1. ## Derifferentiating a "lemniscate"

"Find the points on the lemniscate $\displaystyle (x^2+y^2)=25(x^2-y^2)$"

I found the derivative of the equation, and solved for $\displaystyle y'$, getting $\displaystyle (x^2+y^2)=\frac {25} {4}$, but i don't know where to go from here. I was given a couple hints, one of which being "Is the observation $\displaystyle x^2-y^2=(x^2+y^2)-2y^2$ helpful? And I don't think it is, but it's obvious where they got it--from $\displaystyle x^2+y^2=x^2+y^2$

2. Originally Posted by Chokfull
"Find the points on the lemniscate $\displaystyle (x^2+y^2)=25(x^2-y^2)$" Mr F says: Points that satisfy what condition?
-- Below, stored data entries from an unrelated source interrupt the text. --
-- ==== Sys2Proof/Machine/Flags.lean ====
section
/-! DEFINITION. What shows at the pins, computed from the state: the function outputs (R1, R6, R12), the link lines
(R22, R25, R42), LATN (R144), the effective threshold and DATN (R164, R165), and the data-out bytes of the ports (R136,
R137). -/

namespace Sys2Proof.Machine

/-! ## Function outputs -/

/-- The level of a wave at a time into the PWM period: PWM is high for duty × 312.5 µs at the start (R12). -/
def Wave.level : Wave → Nat → Bool
  | .low, _ => false
  | .high, _ => true
  | .pwm duty, phase => decide (2 * phase < 625 * duty)

/-- The level of output Fn (R1). While RSTN is asserted F0 follows OV0 and F1 to F7 are low (R6). -/
def State.functionOutput (s : State) (f : Fin 8) : Bool :=
  if s.resetAsserted then (if f = 0 then s.ov.get 0 else false)
  else (s.drive.functions.get f).wave.level s.drive.pwmPhase

/-! ## Link words on the wire -/

/-- The reason code of a REJECT (11.1). -/
def RejectReason.code : RejectReason → BitVec 8
  | .count => 1
  | .circuit => 2
  | .incomplete => 3
  | .order => 4

/-- The kind code of a word for a node (11.1). -/
def LinkWord.kindCode : LinkWord → BitVec 4
  | .welcome _ => 8
  | .sample _ => 9
  | .reject _ => 10
  | .recall => 11

/-- The value of a word for a node (11.1, R46). -/
def LinkWord.value : LinkWord → BitVec 8
  | .welcome p => BitVec.ofNat 8 (number p)
  | .sample tag => tag.setWidth 8
  | .reject reason => reason.code
  | .recall => 0

/-- The twelve data bits: the kind in bits 0 to 3, the value in bits 4 to 11 (11.1). -/
def LinkWord.bits (w : LinkWord) : BitVec 12 := w.value ++ w.kindCode

/-- The number of ones among the twelve data bits. -/
def ones (data : BitVec 12) : Nat := ((List.range 12).filter fun i => data.getLsbD i).length

/-- The parity bit that makes the ones of the data and the parity bit odd (2.2). -/
def parityBit (data : BitVec 12) : Bool := ones data % 2 == 0

/-- The level of the data line after falling edge k of a transmit, k from 0 to 15: the start bit, data bits 0 to 11,
the parity bit, the stop bit; from edge 14 on the line is released (R25). True is released. -/
def txLevel (w : LinkWord) (k : Nat) : Bool :=
  if k = 0 then false
  else if k ≤ 12 then w.bits.getLsbD (k - 1)
  else if k = 13 then parityBit w.bits
  else true

/-! ## Link lines -/

/-- LCKp is held low (R22): the table of the engine's states, the settle of a channel whose start bit was seen in REST
(R42), and the assertion of RSTN. -/
def State.clockHeldLow (s : State) (p : Fin 4) : Bool :=
  let c := s.link.channels.get p
  if s.resetAsserted then true
  else match s.link.engine with
    | .off => !(c.enabled && (s.positions.get p).wakeEnable)
    | .rxIdle => !c.enabled || c.wakeHold.isSome
    | .rxActive t => decide (p ≠ t)
    | .txSetup _ => true
    | .txWait t => decide (p ≠ t) || c.wakeHold.isSome
    | .txActive t => decide (p ≠ t) || c.wakeHold.isSome
    | .settle => true

/-- LDAp is held low after k falling edges of the transfer in progress (R22, R25); a line not held is released. -/
def State.dataHeldLow (s : State) (p : Fin 4) (k : Nat) : Bool :=
  if s.resetAsserted then false
  else match s.link.engine with
    | .txSetup t => decide (p = t)
    | .txWait t => decide (p = t)
    | .txActive t =>
      decide (p = t) &&
        (match (s.link.channels.get p).queue with
          | w :: _ => !txLevel w k
          | [] => false)
    | .off => false
    | .rxIdle => false
    | .rxActive _ => false
    | .settle => false

/-- The engine is active on channel p (R26, R27). -/
def Engine.activeOn (e : Engine) (p : Fin 4) : Bool :=
  match e with
  | .rxActive t => t = p
  | .txSetup t => t = p
  | .txWait t => t = p
  | .txActive t => t = p
  | .off => false
  | .rxIdle => false
  | .settle => false

/-- The head word of channel p is in flight (2.7). -/
def Engine.inFlight (e : Engine) (p : Fin 4) : Bool :=
  match e with
  | .txSetup t => t = p
  | .txWait t => t = p
  | .txActive t => t = p
  | .rxActive _ => false
  | .off => false
  | .rxIdle => false
  | .settle => false

/-! ## Attention lines -/

/-- LATN is asserted while the deferred error is held (R144). -/
def State.latn (s : State) : Bool := !s.resetAsserted && s.port.error.isSome

/-- The notice in a slot. -/
def NoticeUnit.inSlot (n : NoticeUnit) (slot : Fin 16) : Option Notice := n.queue.find? fun x => x.slot == slot

/-- The level of the top notice of the in-service stack, 0 when it is empty (R164). -/
def NoticeUnit.topLevel (n : NoticeUnit) : Nat :=
  match n.stack with
  | [] => 0
  | top :: _ =>
    match n.inSlot top with
    | some x => x.level
    | none => 0

/-- The effective threshold (R164). -/
def NoticeUnit.threshold (n : NoticeUnit) : Nat :=
  max n.mask (max n.topLevel (if n.holdAll && !n.stack.isEmpty then 6 else 0))

/-- A notice is takeable (R164). -/
def NoticeUnit.takeable (n : NoticeUnit) (x : Notice) : Bool :=
  x.service == .pending && decide (n.threshold < x.level) && decide (n.stack.length < 3)

/-- DATN is asserted exactly when TAKE would deliver a notice (R165). -/
def State.datn (s : State) : Bool := !s.resetAsserted && s.notices.queue.any s.notices.takeable

/-! ## Port data out -/

/-- Byte i of a reply, i counted from the byte after the last argument byte: the reply, and 00h past its end (R136,
R137). -/
def replyByte (reply : List Byte) (i : Nat) : Byte := reply.getD i 0

/-- What a port drives on its data-out line in byte i: nothing while its chip select is deasserted, 00h in the command
byte and the argument bytes, then the reply, with i counted from the byte after the last argument byte (R136, R137). -/
def Transaction.dataOut (t : Transaction) (reply : List Byte) (i : Nat) : Option Byte :=
  match t with
  | .idle => none
  | .opened => some 0
  | .taken _ => some (replyByte reply i)

/-- A whole transaction on data out: byte i from its first byte, for a command with a number of argument bytes (R136). -/
def transactionByte (arguments : Nat) (reply : List Byte) (i : Nat) : Byte :=
  if i ≤ arguments then 0 else replyByte reply (i - arguments - 1)

/-- The byte that the part drives on LSDO or DSDO, as `Transaction.dataOut` says; neither is driven while RSTN is
asserted (R137). -/
def State.dataOut (s : State) (port : Port) (i : Nat) : Option Byte :=
  if s.resetAsserted then none
  else
    match port with
    | .lighting => s.port.lcs.dataOut s.port.lightingReply i
    | .display => s.port.dcs.dataOut s.port.displayReply i

/-- Bit k of a byte in the order in which it moves on a data line, the most significant bit first (R136). -/
def serialBit (b : Byte) (k : Nat) : Bool := b.getMsbD k

end Sys2Proof.Machine
end

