/-- The enroll timer runs out (R68, R73): COUPLED becomes SILENT and is asked again, SILENT is asked again, a recoupled
DEPARTED position is purged and becomes SILENT, and an OWED welcome is offered again. The hold timer runs out in
DEPARTED (R75): the records are purged and the position is evaluated from its level. A purge (R78) removes the records,
the serial and the count, withdraws every circuit subject that was held, clears the BREAKs that end at the position and
makes passes for F0 to F7 from the next position; that the clearing comes before the passes is the model's reading (log
25). A withdrawal takes a PENDING notice out, marks one in service RESOLVED, and leaves the subject NONE where no notice
is held (R162). -/
def Obligations.PositionTimers : Prop :=
  (∀ (s : State) (p : Fin 4), s.Awake →
    let r := s.positions.get p
    let asked (s : State) (state : PositionState) : State :=
      (s.updPosition p fun r => { r with state := state, enrollTimer := some r.enrollTimeout }).offer p .recall
    (r.enrollTimer ≠ none →
      (r.state = .coupled ∨ r.state = .silent → exec (.enrollTimerExpiry p) s = .next (asked s .silent).settle) ∧
      (r.state = .departed → r.recoupled = true → exec (.enrollTimerExpiry p) s =
        .next
          (asked ((s.purge p).updPosition p fun r => { r with holdTimer := none, recoupled := false }) .silent).settle) ∧
      (r.state = .enrolled ∨ r.state = .mute → r.welcome = .owed → exec (.enrollTimerExpiry p) s =
        .next
          (if (s.link.channels.get p).enabled = true ∧ (s.link.channels.get p).queue.length < 3 then
            ((s.offer p (.welcome p)).updPosition p fun r => { r with welcome := .waiting, enrollTimer := none }).settle
          else (s.updPosition p fun r => { r with enrollTimer := some r.enrollTimeout }).settle))) ∧
    (r.holdTimer ≠ none → r.state = .departed → exec (.holdTimerExpiry p) s =
      .next
        (let ended := (s.purge p).updPosition p fun r => { r with recoupled := false, holdTimer := none }
         (if r.reads then asked ended .coupled
          else ended.updPosition p fun r => { r with state := .vacant, enrollTimer := none }).settle))) ∧
  (∀ (s : State) (p : Fin 4),
    let emptied : State :=
      { s with
        circuits := s.circuits.set p []
        positions := s.positions.modify p fun r => { r with serial := none, count := 0 } }
    let withdrawn : State :=
      (([0, 1, 2, 3, 4, 5, 6, 7, 8, 9, 10, 11] : List (Fin 12)).filter fun c =>
        decide (c.val < (s.circuits.get p).length)).foldl (fun u c => u.withdrawCircuit p c) emptied
    let cleared : State :=
      ([0, 1, 2, 3, 4, 5, 6, 7] : List (Fin 8)).foldl
        (fun u f =>
          match u.feeds.get f with
          | .broken _ stop => if stop = p then u.clearCondition f else u
          | .none => u
          | .driverDead => u
          | .driverStuck => u)
        withdrawn
    s.purge p = ([0, 1, 2, 3, 4, 5, 6, 7] : List (Fin 8)).foldl (fun u f => u.pass f (p.val + 1) none) cleared) ∧
  ∀ (s : State) (p : Fin 4) (c : Fin 12), s.NoticesSound →
    let n := s.notices
    (∀ x ∈ n.queue, x.subject = .circuit p c →
      (x.service = .pending → s.withdrawCircuit p c =
        { s with
          notices :=
            { n.setAnnounce (.circuit p c) .none with
              queue := n.queue.filter fun y => y.slot != x.slot
              scanDue := true } }) ∧
      ∀ mark, x.service = .inService mark → s.withdrawCircuit p c =
        { s with
          notices :=
            { n with
              queue := n.queue.map fun y => if y.slot = x.slot then { y with service := .inService .resolved } else y } }) ∧
    ((∀ x ∈ n.queue, x.subject ≠ .circuit p c) →
      s.withdrawCircuit p c = { s with notices := n.setAnnounce (.circuit p c) .none })
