theorem drain (hs : P s) : P s.drain := m.settle (m.runQueue _ hs)

theorem answerLighting (c : Option (BitVec 8)) (r : List Byte) (hs : P s) : P (s.answerLighting c r) :=
  m.port _ _ (Nat.le_refl _) hs

theorem answerDisplay (r : List Byte) (hs : P s) : P (s.answerDisplay r) := m.port _ _ (Nat.le_refl _) hs

theorem post (c : Option PostedCommand) (hs : P s) : P (s.post c) := by
  have h := m.wakeIfResting hs
  unfold State.post
  dsimp only
  split
  · exact m.answerLighting _ _ h
  · split
    · exact m.drain (m.accept _ _ ‹_› h)
    · exact m.answerLighting _ _ h

theorem serve (port : Port) (answer : State → List Byte) (hs : P s) : P (s.serve port answer) := by
  cases port
  · exact m.answerLighting _ _ (m.wakeIfResting hs)
  · exact m.answerDisplay _ hs

theorem sync (hs : P s) : P s.sync := m.port _ _ (Nat.le_refl _) (m.answerLighting _ _ hs)

/-! ## Resets -/

/-- The positions that a reset evaluates are not sampled. -/
theorem evaluateAll (hs : P s) (h : ∀ p, s.stoppedAt p) : P (fourIndices.foldl State.evaluatePosition s) := by
  have hsm : ∀ (t : State) (p : Fin 4), (t.evaluatePosition p).samples = t.samples := fun t p => by
    unfold State.evaluatePosition
    split
    · simp only [State.askToEnroll, State.offerRecall, State.offer]
      split <;> rfl
    · rfl
  have : ∀ (l : List (Fin 4)) (t : State), P t → (∀ p, t.stoppedAt p) → P (l.foldl State.evaluatePosition t) := by
    intro l
    induction l with
    | nil => exact fun _ h _ => h
    | cons x xs ih =>
      intro t ht hst
      refine ih _ (m.evaluatePosition x (Or.inr (hst x)) ht) fun p => ?_
      have := hst p
      simp only [State.stoppedAt, hsm] at this ⊢
      exact this
  exact this _ _ hs h

theorem releaseReset (cd : BitVec 4) (hs : P s) : P (s.releaseReset cd) :=
  m.evaluateAll (m.drive _ s.fs _ (m.blank s false s.ov _ hs)) fun p => by
    simp [State.resolveAtRelease, State.blank, Sampling.initial, State.stoppedAt]

theorem restartBlocks (h : s.power = .run) (hs : P s) : P s.restartBlocks :=
  m.evaluateAll (m.cleared s h hs) fun p => by simp [State.cleared, Sampling.initial, State.stoppedAt]

/-! ## The display port -/

theorem finishTop {x : Notice} {top : Fin 16} {rest : List (Fin 16)} {mark : Mark} (h1 : s.notices.stack = top :: rest)
    (h2 : s.notices.inSlot top = some x) (h3 : x.service = .inService mark) (hs : P s) : P (s.finishTop x mark) := by
  cases mark with
  | none =>
    refine m.scanIfDue (m.answerDisplay _ (m.finish _ _ _ _ _ _ h1 h2 h3 ?_ hs))
    cases x.kind <;> simp [NoticeKind.acknowledged]
  | resolved => exact m.scanIfDue (m.answerDisplay _ (m.finish _ _ _ _ _ _ h1 h2 h3 (Or.inl rfl) hs))
  | superseded k => exact m.answerDisplay _ (m.repost _ _ _ _ _ _ _ h1 h2 h3 hs)

theorem done (slot : Fin 16) (hs : P s) : P (s.done slot) := by
  unfold State.done
  split
  · exact m.answerDisplay _ hs
  · rename_i top rest h1
    split
    · rename_i e
      subst e
      split
      · rename_i x h2
        split
        · exact m.finishTop h1 h2 ‹_› hs
        · exact m.answerDisplay _ hs
      · exact m.answerDisplay _ hs
    · exact m.answerDisplay _ hs

/-! ## Every command -/

omit m in
/-- A command has one next state, and P holds of it. -/
theorem event_keeps {f : State → State} (h : s.resetAsserted = false → P (f s)) (hs : P s) {t : State}
    (e : event s f = .next t) : P t := by
  unfold event at e
  simp only [Host.Outcome.next.injEq] at e
  rw [← e]
  split
  · exact hs
  · exact h (by simp_all)

omit m in
theorem runEvent_keeps {f : State → State} (h : P (f s)) (hs : P s) {t : State} (e : runEvent s f = .next t) : P t :=
  event_keeps (fun _ => Moves.choose h hs) hs e

omit m in
/-- A lighting transaction finds the part in RUN. -/
theorem wakeIfResting_power : s.wakeIfResting.power = .run := by
  unfold State.wakeIfResting
  split
  · have h1 : ∀ (l : List (Fin 4)) (t : State), (l.foldl State.processPending t).power = t.power := fun l t => by
      rw [State.eq_of_outsideRoster _
        (foldl_keeps State.outsideRoster State.processPending (fun s p => s.processPending_outsideRoster p) l t)]
    unfold State.wake
    rw [State.settle_eq]
    exact h1 _ _
  · rename_i h
    cases hp : s.power with
    | run => rfl
    | rest => exact absurd hp h

theorem attemptFails (hs : P s) : P s.attemptFails := by
  unfold State.attemptFails
  split
  all_goals first | exact hs | exact m.settle (m.transmitFails _ hs)

/-- Every command keeps P. -/
theorem exec {c : Instr} {t : State} (hs : P s) (e : Machine.exec c s = .next t) : P t := by
  cases c with
  | pinResetAssert =>
    simp only [Machine.exec, execPinResetAssert, Host.Outcome.next.injEq] at e
    rw [← e]
    exact m.blank s true _ _ hs
  | pinResetRelease cd =>
    simp only [Machine.exec, execPinResetRelease, Host.Outcome.next.injEq] at e
    rw [← e]
    exact Moves.choose (m.releaseReset cd hs) hs
  | overrideFilterChange i =>
    simp only [Machine.exec, execOverrideFilterChange] at e
    refine event_keeps (fun _ => ?_) hs e
    exact m.overrideFilterPasses i hs
  | overrideInputChange i l =>
    simp only [Machine.exec, execOverrideInputChange, Host.Outcome.next.injEq] at e
    rw [← e]
    exact m.overrideInput i l hs
  | stepExpiry g =>
    simp only [Machine.exec, execStepExpiry] at e
    refine runEvent_keeps ?_ hs e
    exact m.stepRunsOut g hs
  | dimPeriodStart =>
    simp only [Machine.exec, execDimPeriodStart] at e
    refine event_keeps (fun _ => ?_) hs e
    exact m.pwmPeriodStarts hs
  | senseTick fs =>
    simp only [Machine.exec, execSenseTick] at e
    refine runEvent_keeps ?_ hs e
    exact m.settle (m.senseTickWith fs hs)
  | startBit cs =>
    simp only [Machine.exec, execStartBit] at e
    refine runEvent_keeps ?_ hs e
    split
    all_goals first | exact hs | exact m.enter _ _ (by simp) hs
  | receiveEnd d a b =>
    simp only [Machine.exec, execReceiveEnd] at e
    refine runEvent_keeps ?_ hs e
    split
    all_goals first | exact hs | exact m.settle (m.endReceive _ _ _ _ hs)
  | wordTimeout =>
    simp only [Machine.exec, execWordTimeout] at e
    refine runEvent_keeps ?_ hs e
    split
    all_goals first | exact hs | exact m.settle (m.afterReceive (m.countFailure _ hs))
  | transmitStart =>
    simp only [Machine.exec, execTransmitStart] at e
    refine runEvent_keeps ?_ hs e
    split
    all_goals first | exact hs | exact m.enterSetup _ hs
  | inhibitSettleEnd =>
    simp only [Machine.exec, execInhibitSettleEnd] at e
    refine runEvent_keeps ?_ hs e
    split
    all_goals first | exact hs | exact m.goOn _ _ (by simp) hs
  | firstFallingEdge =>
    simp only [Machine.exec, execFirstFallingEdge] at e
    refine runEvent_keeps ?_ hs e
    split
    all_goals first | exact hs | exact m.goOn _ _ (by simp) hs
  | transmitCatch =>
    simp only [Machine.exec, execTransmitCatch] at e
    refine runEvent_keeps ?_ hs e
    split
    all_goals first | exact hs | exact m.settle (m.transmitSucceeds _ hs)
  | txNoClock =>
    simp only [Machine.exec, execTxNoClock] at e
    refine runEvent_keeps ?_ hs e
    split
    all_goals first | exact hs | exact m.settle (m.transmitFails _ hs)
  | noCatch =>
    simp only [Machine.exec, execNoCatch] at e
    refine runEvent_keeps ?_ hs e
    exact m.attemptFails hs
  | transmitTimeout =>
    simp only [Machine.exec, execTransmitTimeout] at e
    refine runEvent_keeps ?_ hs e
    exact m.attemptFails hs
  | settleEnd =>
    simp only [Machine.exec, execSettleEnd] at e
    refine runEvent_keeps ?_ hs e
    exact Moves.choose (m.enterIdle hs) hs
  | wakeSettleEnd p =>
    simp only [Machine.exec, execWakeSettleEnd] at e
    refine runEvent_keeps ?_ hs e
    exact m.updChannel _ _ _ (fun _ => Nat.le_refl _) hs
  | gapTimerExpiry p =>
    simp only [Machine.exec, execGapTimerExpiry] at e
    refine runEvent_keeps ?_ hs e
    exact m.breakOff p hs
  | linkWakeStartBit cs =>
    simp only [Machine.exec, execLinkWakeStartBit] at e
    refine event_keeps (fun _ => ?_) hs e
    exact m.linkWake cs hs
  | detectFilterChange p =>
    simp only [Machine.exec, execDetectFilterChange] at e
    refine event_keeps (fun _ => ?_) hs e
    exact m.detectFilterPasses p hs
  | enrollTimerExpiry p =>
    simp only [Machine.exec, execEnrollTimerExpiry] at e
    refine runEvent_keeps ?_ hs e
    exact m.settle (m.enrollRunsOut p hs)
  | holdTimerExpiry p =>
    simp only [Machine.exec, execHoldTimerExpiry] at e
    refine runEvent_keeps ?_ hs e
    exact m.settle (m.holdRunsOut p hs)
  | sampleTimerExpiry p =>
    simp only [Machine.exec, execSampleTimerExpiry] at e
    refine runEvent_keeps ?_ hs e
    exact m.sampleTimerRunsOut p hs
  | deadlineExpiry p tag =>
    simp only [Machine.exec, execDeadlineExpiry] at e
    refine runEvent_keeps ?_ hs e
    exact m.settle (m.missDeadline p tag hs)
  | take =>
    simp only [Machine.exec, execTake] at e
    refine event_keeps (fun _ => ?_) hs e
    exact m.taken _ (m.answerDisplay _ hs)
  | peek =>
    simp only [Machine.exec, execPeek] at e
    refine event_keeps (fun _ => ?_) hs e
    exact m.answerDisplay _ hs
  | done slot =>
    simp only [Machine.exec, execDone] at e
    refine event_keeps (fun _ => ?_) hs e
    split
    · exact m.done _ hs
    · exact m.answerDisplay _ hs
  | setMask a b =>
    simp only [Machine.exec, execSetMask] at e
    refine event_keeps (fun _ => ?_) hs e
    split
    · exact m.answerDisplay _ (m.mask _ _ _ hs)
    · exact m.answerDisplay _ hs
  | readNotice slot =>
    simp only [Machine.exec, execReadNotice] at e
    refine event_keeps (fun _ => ?_) hs e
    exact m.answerDisplay _ hs
  | unknownCommand port code =>
    simp only [Machine.exec, execUnknownCommand] at e
    refine event_keeps (fun _ => ?_) hs e
    exact Moves.choose hs (m.serve _ _ hs)
  | lcsAssert =>
    simp only [Machine.exec, execLcsAssert] at e
    refine event_keeps (fun _ => ?_) hs e
    exact m.port _ _ (Nat.le_refl _) (m.wakeIfResting hs)
  | setMode a b c =>
    simp only [Machine.exec, execSetMode] at e
    refine event_keeps (fun _ => ?_) hs e
    exact m.post _ hs
  | setDim a b =>
    simp only [Machine.exec, execSetDim] at e
    refine event_keeps (fun _ => ?_) hs e
    exact m.post _ hs
  | setCadence a b c d f =>
    simp only [Machine.exec, execSetCadence] at e
    refine event_keeps (fun _ => ?_) hs e
    exact m.post _ hs
  | restartCadences a =>
    simp only [Machine.exec, execRestartCadences] at e
    refine event_keeps (fun _ => ?_) hs e
    exact m.post _ hs
  | setOverride a b =>
    simp only [Machine.exec, execSetOverride] at e
    refine event_keeps (fun _ => ?_) hs e
    exact m.post _ hs
  | setSampling a b c d =>
    simp only [Machine.exec, execSetSampling] at e
    refine event_keeps (fun _ => ?_) hs e
    exact m.post _ hs
  | setJudging a b c =>
    simp only [Machine.exec, execSetJudging] at e
    refine event_keeps (fun _ => ?_) hs e
    exact m.post _ hs
  | setSeverity a b =>
    simp only [Machine.exec, execSetSeverity] at e
    refine event_keeps (fun _ => ?_) hs e
    exact m.post _ hs
  | setLevels a b =>
    simp only [Machine.exec, execSetLevels] at e
    refine event_keeps (fun _ => ?_) hs e
    exact m.post _ hs
  | setCoupling a b c d =>
    simp only [Machine.exec, execSetCoupling] at e
    refine event_keeps (fun _ => ?_) hs e
    exact m.post _ hs
  | release a b =>
    simp only [Machine.exec, execRelease] at e
    refine event_keeps (fun _ => ?_) hs e
    exact m.post _ hs
  | forget a =>
    simp only [Machine.exec, execForget] at e
    refine event_keeps (fun _ => ?_) hs e
    exact m.post _ hs
  | rest =>
    simp only [Machine.exec, execRest] at e
    refine event_keeps (fun _ => ?_) hs e
    exact m.post _ hs
  | headExecution =>
    simp only [Machine.exec, execHeadExecution] at e
    refine runEvent_keeps ?_ hs e
    exact m.drain hs
  | sync =>
    simp only [Machine.exec, execSync] at e
    refine event_keeps (fun _ => ?_) hs e
    exact m.sync (m.wakeIfResting hs)
  | restart =>
    simp only [Machine.exec, execRestart] at e
    refine event_keeps (fun _ => ?_) hs e
    exact m.answerLighting _ _ (m.restartBlocks wakeIfResting_power (m.wakeIfResting hs))
  | readDrive port =>
    simp only [Machine.exec, execReadDrive] at e
    refine event_keeps (fun _ => ?_) hs e
    exact m.serve _ _ hs
  | readPosition port a =>
    simp only [Machine.exec, execReadPosition] at e
    refine event_keeps (fun _ => ?_) hs e
    exact m.serve _ _ hs
  | readCircuit port a b =>
    simp only [Machine.exec, execReadCircuit] at e
    refine event_keeps (fun _ => ?_) hs e
    exact m.serve _ _ hs
  | readFeed port a =>
    simp only [Machine.exec, execReadFeed] at e
    refine event_keeps (fun _ => ?_) hs e
    exact m.serve _ _ hs
  | readSummary port =>
    simp only [Machine.exec, execReadSummary] at e
    refine event_keeps (fun _ => ?_) hs e
    exact m.serve _ _ hs

/-- A microsecond keeps P. -/
theorem advance (hs : P s) : P s.advance := by
  have h := m.freeIndex s (s.freeIndex + 1) hs
  unfold State.advance
  dsimp only
  split
  · exact m.inputs _ s.ov _ s.drive h
  · split
    · rename_i hp
      exact m.passRun _ hp (m.passAlways _ _ (m.port _ _ (Nat.le_refl _) h))
    · exact m.passAlways _ _ (m.port _ _ (Nat.le_refl _) h)

end ExecMoves

/-- All moves of a step: those of a command, and a change of the commands that wait. -/
structure EventMoves (limit : Prop) (P : State → Prop) : Prop extends ExecMoves limit P where
  pending : ∀ s l, P s → P { s with pending := l }
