theorem Circuit.judge_of_suspect {k : FaultKind} (state : r.verdict = .suspect k) (o : Finding) :
    r.judge j o = r.judgeSuspect j k o := by
  simp only [Circuit.judge, state]

theorem Circuit.judge_of_fault {k : FaultKind} {candidate : Option FaultKind} {hold : Option Hold}
    (state : r.verdict = .fault k candidate hold) (o : Finding) : r.judge j o = r.judgeFault j k candidate hold o := by
  simp only [Circuit.judge, state]

theorem Circuit.judge_of_recovering {k : FaultKind} {hold : Option Hold} (state : r.verdict = .recovering k hold)
    (o : Finding) : r.judge j o = r.judgeRecovering j k hold o := by
  simp only [Circuit.judge, state]

theorem Circuit.judge_of_shadowed (state : r.verdict = .shadowed) (o : Finding) : r.judge j o = r := by
  simp only [Circuit.judge, state]

end Sys2Proof.Machine

open Sys2Proof Sys2Proof.Machine

/-- Settles O40. -/
theorem verdictTable : Obligations.VerdictTable := by
  intro j r
  refine ⟨fun state => ?_, fun k state => ?_, fun k candidate hold state => ?_, fun k hold state => ?_,
    fun state o => Circuit.judge_of_shadowed j state o⟩
  · simp only [Circuit.judge_of_healthy j state]
    exact ⟨rfl, rfl, fun k => rfl⟩
  · simp only [Circuit.judge_of_suspect j state]
    exact ⟨rfl, rfl, if_pos rfl, fun k' differs => if_neg differs⟩
  · simp only [Circuit.judge_of_fault j state]
    refine ⟨if_pos rfl, fun k' differs => if_neg differs, fun o concord => ?_⟩
    rw [Circuit.judgeFault_of_concord j r concord]
    refine ⟨fun evidence unlatched => ?_, fun idle => if_neg fun counts => ?_⟩
    · have counts : (o.recovers k && !j.isLatched k) = true := by
        simp [(o.recovers_iff k).2 evidence, Judging.isLatched, unlatched]
      exact if_pos counts
    · obtain ⟨evidence, unlatched⟩ := Bool.and_eq_true_iff.1 counts
      rcases idle with none | latched
      · exact none ((o.recovers_iff k).1 evidence)
      · simp [Judging.isLatched, latched] at unlatched
  · simp only [Circuit.judge_of_recovering j state]
    refine ⟨if_pos rfl, fun k' differs => ?_, fun o concord => ?_⟩
    · by_cases loss : k = .feedLoss
      · exact (if_neg differs).trans ((if_pos loss).trans (if_neg (by simp [loss])).symm)
      · exact (if_neg differs).trans ((if_neg loss).trans (ite_eq_ite_of_iff (by simp [loss]) rfl rfl))
    · rw [Circuit.judgeRecovering_of_concord j r concord]
      exact ⟨fun evidence => if_pos ((o.recovers_iff k).2 evidence),
        fun none => if_neg fun evidence => none ((o.recovers_iff k).1 evidence)⟩

end

section
/-! SUPPORT. The claims of a change of feed condition to the circuit records and the notice unit. -/

namespace Sys2Proof.Machine

variable (s : State) (f : Fin 8)

/-- A shadow claim to one address (R117). -/
theorem State.shadowOf_of_none {p : Fin 4} {c : Fin 12} (none : s.circuit p c = none) : s.shadowOf f p c = s := by
  simp only [State.shadowOf, none]

theorem State.shadowOf_of_other {p : Fin 4} {c : Fin 12} {r : Circuit} (here : s.circuit p c = some r)
    (other : r.feed ≠ f) : s.shadowOf f p c = s := by
  simp [State.shadowOf, here, Circuit.isOf, other]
I found the derivative of the equation, and solved for $\displaystyle y'$, getting $\displaystyle (x^2+y^2)=\frac {25} {4}$, but i don't know where to go from here. I was given a couple hints, one of which being "Is the observation $\displaystyle x^2-y^2=(x^2+y^2)-2y^2$ helpful? And I don't think it is, but it's obvious where they got it--from $\displaystyle x^2+y^2=x^2+y^2$
$\displaystyle (x^2+y^2)=25(x^2-y^2)$ .... (1)

dy/dx = whatever .... (2)

Solve equations (1) and (2) simultaneously.

3. Right, sorry, i never finished my sentence :P
I meant the points at which the tangent line has a slope of 0

4. Hello Chokfull

I think you also missed out a power of 2. The equation should be
$\displaystyle (x^2+y^2)^2 = 25(x^2-y^2)$
So, when we differentiate:
$\displaystyle 2(x^2+y^2)\left(2x+2y\frac{dy}{dx}\right)=50x -50y\frac{dy}{dx}$
and putting $\displaystyle \frac{dy}{dx}=0$ gives:
$\displaystyle x^2+y^2 = \frac{25}{2}$ (I think - not $\displaystyle \frac{25}{4}$)
Now we put this back into the original equation, using the hint that $\displaystyle x^2-y^2 = (x^2+y^2)-2y^2$:
$\displaystyle \left(\frac{25}{2}\right)^2=25\left(\frac{25}{2}-2y^2\right)$
which you can now solve for $\displaystyle y$, and hence for $\displaystyle (x,y)$.

5. I see, thanks a lot! Now i didn't see before that you could replace the $\displaystyle x^2-y^2$ with $\displaystyle x^2+y^2$ and use that to get a contant in place of every x--thus allowing me to solve for y!